▶ _Provided data_:
=-=-=
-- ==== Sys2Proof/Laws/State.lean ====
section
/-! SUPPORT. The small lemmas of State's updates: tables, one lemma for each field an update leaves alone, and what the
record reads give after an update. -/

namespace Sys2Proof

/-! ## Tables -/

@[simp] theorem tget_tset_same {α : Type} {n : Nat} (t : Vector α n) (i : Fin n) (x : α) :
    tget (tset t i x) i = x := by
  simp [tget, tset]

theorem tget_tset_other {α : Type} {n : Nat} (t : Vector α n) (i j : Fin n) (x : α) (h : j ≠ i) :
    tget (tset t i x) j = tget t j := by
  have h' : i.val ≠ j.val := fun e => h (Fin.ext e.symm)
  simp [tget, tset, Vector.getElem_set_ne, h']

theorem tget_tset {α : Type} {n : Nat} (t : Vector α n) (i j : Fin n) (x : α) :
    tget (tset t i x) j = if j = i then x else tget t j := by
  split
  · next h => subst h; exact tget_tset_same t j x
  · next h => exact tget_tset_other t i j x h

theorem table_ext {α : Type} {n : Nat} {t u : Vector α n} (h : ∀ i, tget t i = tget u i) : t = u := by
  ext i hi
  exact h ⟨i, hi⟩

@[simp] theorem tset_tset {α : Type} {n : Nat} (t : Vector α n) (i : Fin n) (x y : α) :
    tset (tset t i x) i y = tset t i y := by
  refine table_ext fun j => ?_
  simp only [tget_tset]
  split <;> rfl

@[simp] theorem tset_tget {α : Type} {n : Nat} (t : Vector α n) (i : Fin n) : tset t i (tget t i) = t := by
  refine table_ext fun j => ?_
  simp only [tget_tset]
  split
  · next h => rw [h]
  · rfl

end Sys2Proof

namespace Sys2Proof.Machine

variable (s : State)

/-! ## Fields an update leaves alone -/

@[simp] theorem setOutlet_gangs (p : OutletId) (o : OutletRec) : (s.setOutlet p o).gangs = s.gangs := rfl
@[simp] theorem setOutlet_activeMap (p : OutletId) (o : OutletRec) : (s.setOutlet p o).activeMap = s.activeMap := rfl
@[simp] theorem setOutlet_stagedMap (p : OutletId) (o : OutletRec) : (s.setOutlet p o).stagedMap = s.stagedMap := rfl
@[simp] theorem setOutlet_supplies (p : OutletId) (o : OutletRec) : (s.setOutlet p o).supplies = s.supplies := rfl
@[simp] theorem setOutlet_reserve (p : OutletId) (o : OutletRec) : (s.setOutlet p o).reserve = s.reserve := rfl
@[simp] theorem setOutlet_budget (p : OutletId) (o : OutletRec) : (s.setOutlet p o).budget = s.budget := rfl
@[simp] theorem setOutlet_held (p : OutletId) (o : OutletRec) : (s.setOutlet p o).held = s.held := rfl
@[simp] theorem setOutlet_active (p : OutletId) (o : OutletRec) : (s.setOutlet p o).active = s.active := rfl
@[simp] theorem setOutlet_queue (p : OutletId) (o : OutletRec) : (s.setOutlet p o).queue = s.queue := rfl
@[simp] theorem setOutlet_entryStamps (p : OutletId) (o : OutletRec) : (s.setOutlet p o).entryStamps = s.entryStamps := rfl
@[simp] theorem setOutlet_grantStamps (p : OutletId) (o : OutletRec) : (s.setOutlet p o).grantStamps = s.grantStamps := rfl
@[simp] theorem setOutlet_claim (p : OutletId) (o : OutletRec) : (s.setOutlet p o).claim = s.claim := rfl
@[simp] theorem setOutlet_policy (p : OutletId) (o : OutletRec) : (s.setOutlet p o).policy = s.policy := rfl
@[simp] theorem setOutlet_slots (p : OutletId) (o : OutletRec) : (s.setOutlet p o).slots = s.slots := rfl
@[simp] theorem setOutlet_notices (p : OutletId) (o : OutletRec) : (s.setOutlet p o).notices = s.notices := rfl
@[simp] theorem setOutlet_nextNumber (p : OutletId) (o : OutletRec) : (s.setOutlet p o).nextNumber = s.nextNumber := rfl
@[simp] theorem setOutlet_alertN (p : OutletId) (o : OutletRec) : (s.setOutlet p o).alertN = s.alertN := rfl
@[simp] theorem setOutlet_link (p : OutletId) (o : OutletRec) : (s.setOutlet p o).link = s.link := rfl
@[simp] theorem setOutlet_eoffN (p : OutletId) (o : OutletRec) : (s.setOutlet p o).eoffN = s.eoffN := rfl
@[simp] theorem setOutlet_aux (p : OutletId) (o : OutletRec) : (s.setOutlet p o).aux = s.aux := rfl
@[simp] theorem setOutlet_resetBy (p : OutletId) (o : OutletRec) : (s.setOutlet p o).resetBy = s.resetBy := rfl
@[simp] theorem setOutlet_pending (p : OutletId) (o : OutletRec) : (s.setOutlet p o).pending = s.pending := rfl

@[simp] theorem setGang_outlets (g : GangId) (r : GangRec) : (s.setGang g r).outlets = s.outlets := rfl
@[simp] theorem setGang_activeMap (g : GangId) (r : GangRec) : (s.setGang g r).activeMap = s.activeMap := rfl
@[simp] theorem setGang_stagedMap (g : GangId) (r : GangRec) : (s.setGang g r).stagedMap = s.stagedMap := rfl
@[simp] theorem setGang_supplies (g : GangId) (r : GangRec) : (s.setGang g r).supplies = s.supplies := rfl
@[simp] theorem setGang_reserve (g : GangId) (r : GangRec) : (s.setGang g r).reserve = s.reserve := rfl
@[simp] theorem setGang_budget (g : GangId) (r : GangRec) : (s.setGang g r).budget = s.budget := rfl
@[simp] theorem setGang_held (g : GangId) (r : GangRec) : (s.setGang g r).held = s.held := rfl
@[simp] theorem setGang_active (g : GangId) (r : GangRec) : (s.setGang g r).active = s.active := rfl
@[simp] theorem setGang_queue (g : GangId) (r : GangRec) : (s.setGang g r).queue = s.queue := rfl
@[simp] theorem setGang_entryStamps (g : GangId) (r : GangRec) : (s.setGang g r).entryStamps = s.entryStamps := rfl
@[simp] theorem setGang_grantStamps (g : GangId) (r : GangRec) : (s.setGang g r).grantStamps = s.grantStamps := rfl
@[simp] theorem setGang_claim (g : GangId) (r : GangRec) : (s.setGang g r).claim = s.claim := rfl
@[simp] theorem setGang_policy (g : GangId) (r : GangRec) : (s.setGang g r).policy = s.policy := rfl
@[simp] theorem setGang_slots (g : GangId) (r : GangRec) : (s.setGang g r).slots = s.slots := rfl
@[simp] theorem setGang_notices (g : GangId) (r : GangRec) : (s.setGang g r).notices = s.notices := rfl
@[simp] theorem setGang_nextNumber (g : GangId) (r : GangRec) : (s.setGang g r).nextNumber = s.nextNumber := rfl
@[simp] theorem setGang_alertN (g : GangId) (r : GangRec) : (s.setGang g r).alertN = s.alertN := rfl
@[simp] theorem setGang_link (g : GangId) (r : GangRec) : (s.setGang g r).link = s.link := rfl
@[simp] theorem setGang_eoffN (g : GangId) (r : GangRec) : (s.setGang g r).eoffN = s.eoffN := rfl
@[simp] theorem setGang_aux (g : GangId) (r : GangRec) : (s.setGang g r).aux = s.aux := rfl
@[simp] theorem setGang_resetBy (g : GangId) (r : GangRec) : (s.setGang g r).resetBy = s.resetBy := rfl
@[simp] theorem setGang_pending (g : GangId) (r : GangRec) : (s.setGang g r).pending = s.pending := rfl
=-=-=
▶ _Exercise_:
The whole listing should be restated word for word.

▶ _Solution for this task_:
-- ==== Sys2Proof/Laws/State.lean ====
section
/-! SUPPORT. The small lemmas of State's updates: tables, one lemma for each field an update leaves alone, and what the
record reads give after an update. -/

namespace Sys2Proof

/-! ## Tables -/

@[simp] theorem tget_tset_same {α : Type} {n : Nat} (t : Vector α n) (i : Fin n) (x : α) :
    tget (tset t i x) i = x := by
  simp [tget, tset]

theorem tget_tset_other {α : Type} {n : Nat} (t : Vector α n) (i j : Fin n) (x : α) (h : j ≠ i) :
    tget (tset t i x) j = tget t j := by
  have h' : i.val ≠ j.val := fun e => h (Fin.ext e.symm)
  simp [tget, tset, Vector.getElem_set_ne, h']

theorem tget_tset {α : Type} {n : Nat} (t : Vector α n) (i j : Fin n) (x : α) :
    tget (tset t i x) j = if j = i then x else tget t j := by
  split
  · next h => subst h; exact tget_tset_same t j x
  · next h => exact tget_tset_other t i j x h

theorem table_ext {α : Type} {n : Nat} {t u : Vector α n} (h : ∀ i, tget t i = tget u i) : t = u := by
  ext i hi
  exact h ⟨i, hi⟩

@[simp] theorem tset_tset {α : Type} {n : Nat} (t : Vector α n) (i : Fin n) (x y : α) :
    tset (tset t i x) i y = tset t i y := by
  refine table_ext fun j => ?_
  simp only [tget_tset]
  split <;> rfl

@[simp] theorem tset_tget {α : Type} {n : Nat} (t : Vector α n) (i : Fin n) : tset t i (tget t i) = t := by
  refine table_ext fun j => ?_
  simp only [tget_tset]
  split
  · next h => rw [h]
  · rfl

end Sys2Proof

namespace Sys2Proof.Machine

variable (s : State)

/-! ## Fields an update leaves alone -/

@[simp] theorem setOutlet_gangs (p : OutletId) (o : OutletRec) : (s.setOutlet p o).gangs = s.gangs := rfl
@[simp] theorem setOutlet_activeMap (p : OutletId) (o : OutletRec) : (s.setOutlet p o).activeMap = s.activeMap := rfl
@[simp] theorem setOutlet_stagedMap (p : OutletId) (o : OutletRec) : (s.setOutlet p o).stagedMap = s.stagedMap := rfl
@[simp] theorem setOutlet_supplies (p : OutletId) (o : OutletRec) : (s.setOutlet p o).supplies = s.supplies := rfl
@[simp] theorem setOutlet_reserve (p : OutletId) (o : OutletRec) : (s.setOutlet p o).reserve = s.reserve := rfl
@[simp] theorem setOutlet_budget (p : OutletId) (o : OutletRec) : (s.setOutlet p o).budget = s.budget := rfl
@[simp] theorem setOutlet_held (p : OutletId) (o : OutletRec) : (s.setOutlet p o).held = s.held := rfl
@[simp] theorem setOutlet_active (p : OutletId) (o : OutletRec) : (s.setOutlet p o).active = s.active := rfl
@[simp] theorem setOutlet_queue (p : OutletId) (o : OutletRec) : (s.setOutlet p o).queue = s.queue := rfl
@[simp] theorem setOutlet_entryStamps (p : OutletId) (o : OutletRec) : (s.setOutlet p o).entryStamps = s.entryStamps := rfl
@[simp] theorem setOutlet_grantStamps (p : OutletId) (o : OutletRec) : (s.setOutlet p o).grantStamps = s.grantStamps := rfl
@[simp] theorem setOutlet_claim (p : OutletId) (o : OutletRec) : (s.setOutlet p o).claim = s.claim := rfl
@[simp] theorem setOutlet_policy (p : OutletId) (o : OutletRec) : (s.setOutlet p o).policy = s.policy := rfl
@[simp] theorem setOutlet_slots (p : OutletId) (o : OutletRec) : (s.setOutlet p o).slots = s.slots := rfl
@[simp] theorem setOutlet_notices (p : OutletId) (o : OutletRec) : (s.setOutlet p o).notices = s.notices := rfl
@[simp] theorem setOutlet_nextNumber (p : OutletId) (o : OutletRec) : (s.setOutlet p o).nextNumber = s.nextNumber := rfl
@[simp] theorem setOutlet_alertN (p : OutletId) (o : OutletRec) : (s.setOutlet p o).alertN = s.alertN := rfl
@[simp] theorem setOutlet_link (p : OutletId) (o : OutletRec) : (s.setOutlet p o).link = s.link := rfl
@[simp] theorem setOutlet_eoffN (p : OutletId) (o : OutletRec) : (s.setOutlet p o).eoffN = s.eoffN := rfl
@[simp] theorem setOutlet_aux (p : OutletId) (o : OutletRec) : (s.setOutlet p o).aux = s.aux := rfl
@[simp] theorem setOutlet_resetBy (p : OutletId) (o : OutletRec) : (s.setOutlet p o).resetBy = s.resetBy := rfl
@[simp] theorem setOutlet_pending (p : OutletId) (o : OutletRec) : (s.setOutlet p o).pending = s.pending := rfl

@[simp] theorem setGang_outlets (g : GangId) (r : GangRec) : (s.setGang g r).outlets = s.outlets := rfl
@[simp] theorem setGang_activeMap (g : GangId) (r : GangRec) : (s.setGang g r).activeMap = s.activeMap := rfl
@[simp] theorem setGang_stagedMap (g : GangId) (r : GangRec) : (s.setGang g r).stagedMap = s.stagedMap := rfl
@[simp] theorem setGang_supplies (g : GangId) (r : GangRec) : (s.setGang g r).supplies = s.supplies := rfl
@[simp] theorem setGang_reserve (g : GangId) (r : GangRec) : (s.setGang g r).reserve = s.reserve := rfl
@[simp] theorem setGang_budget (g : GangId) (r : GangRec) : (s.setGang g r).budget = s.budget := rfl
@[simp] theorem setGang_held (g : GangId) (r : GangRec) : (s.setGang g r).held = s.held := rfl
@[simp] theorem setGang_active (g : GangId) (r : GangRec) : (s.setGang g r).active = s.active := rfl
@[simp] theorem setGang_queue (g : GangId) (r : GangRec) : (s.setGang g r).queue = s.queue := rfl
@[simp] theorem setGang_entryStamps (g : GangId) (r : GangRec) : (s.setGang g r).entryStamps = s.entryStamps := rfl
@[simp] theorem setGang_grantStamps (g : GangId) (r : GangRec) : (s.setGang g r).grantStamps = s.grantStamps := rfl
@[simp] theorem setGang_claim (g : GangId) (r : GangRec) : (s.setGang g r).claim = s.claim := rfl
@[simp] theorem setGang_policy (g : GangId) (r : GangRec) : (s.setGang g r).policy = s.policy := rfl
@[simp] theorem setGang_slots (g : GangId) (r : GangRec) : (s.setGang g r).slots = s.slots := rfl
@[simp] theorem setGang_notices (g : GangId) (r : GangRec) : (s.setGang g r).notices = s.notices := rfl
@[simp] theorem setGang_nextNumber (g : GangId) (r : GangRec) : (s.setGang g r).nextNumber = s.nextNumber := rfl
@[simp] theorem setGang_alertN (g : GangId) (r : GangRec) : (s.setGang g r).alertN = s.alertN := rfl
@[simp] theorem setGang_link (g : GangId) (r : GangRec) : (s.setGang g r).link = s.link := rfl
@[simp] theorem setGang_eoffN (g : GangId) (r : GangRec) : (s.setGang g r).eoffN = s.eoffN := rfl
@[simp] theorem setGang_aux (g : GangId) (r : GangRec) : (s.setGang g r).aux = s.aux := rfl
@[simp] theorem setGang_resetBy (g : GangId) (r : GangRec) : (s.setGang g r).resetBy = s.resetBy := rfl
@[simp] theorem setGang_pending (g : GangId) (r : GangRec) : (s.setGang g r).pending = s.pending := rfl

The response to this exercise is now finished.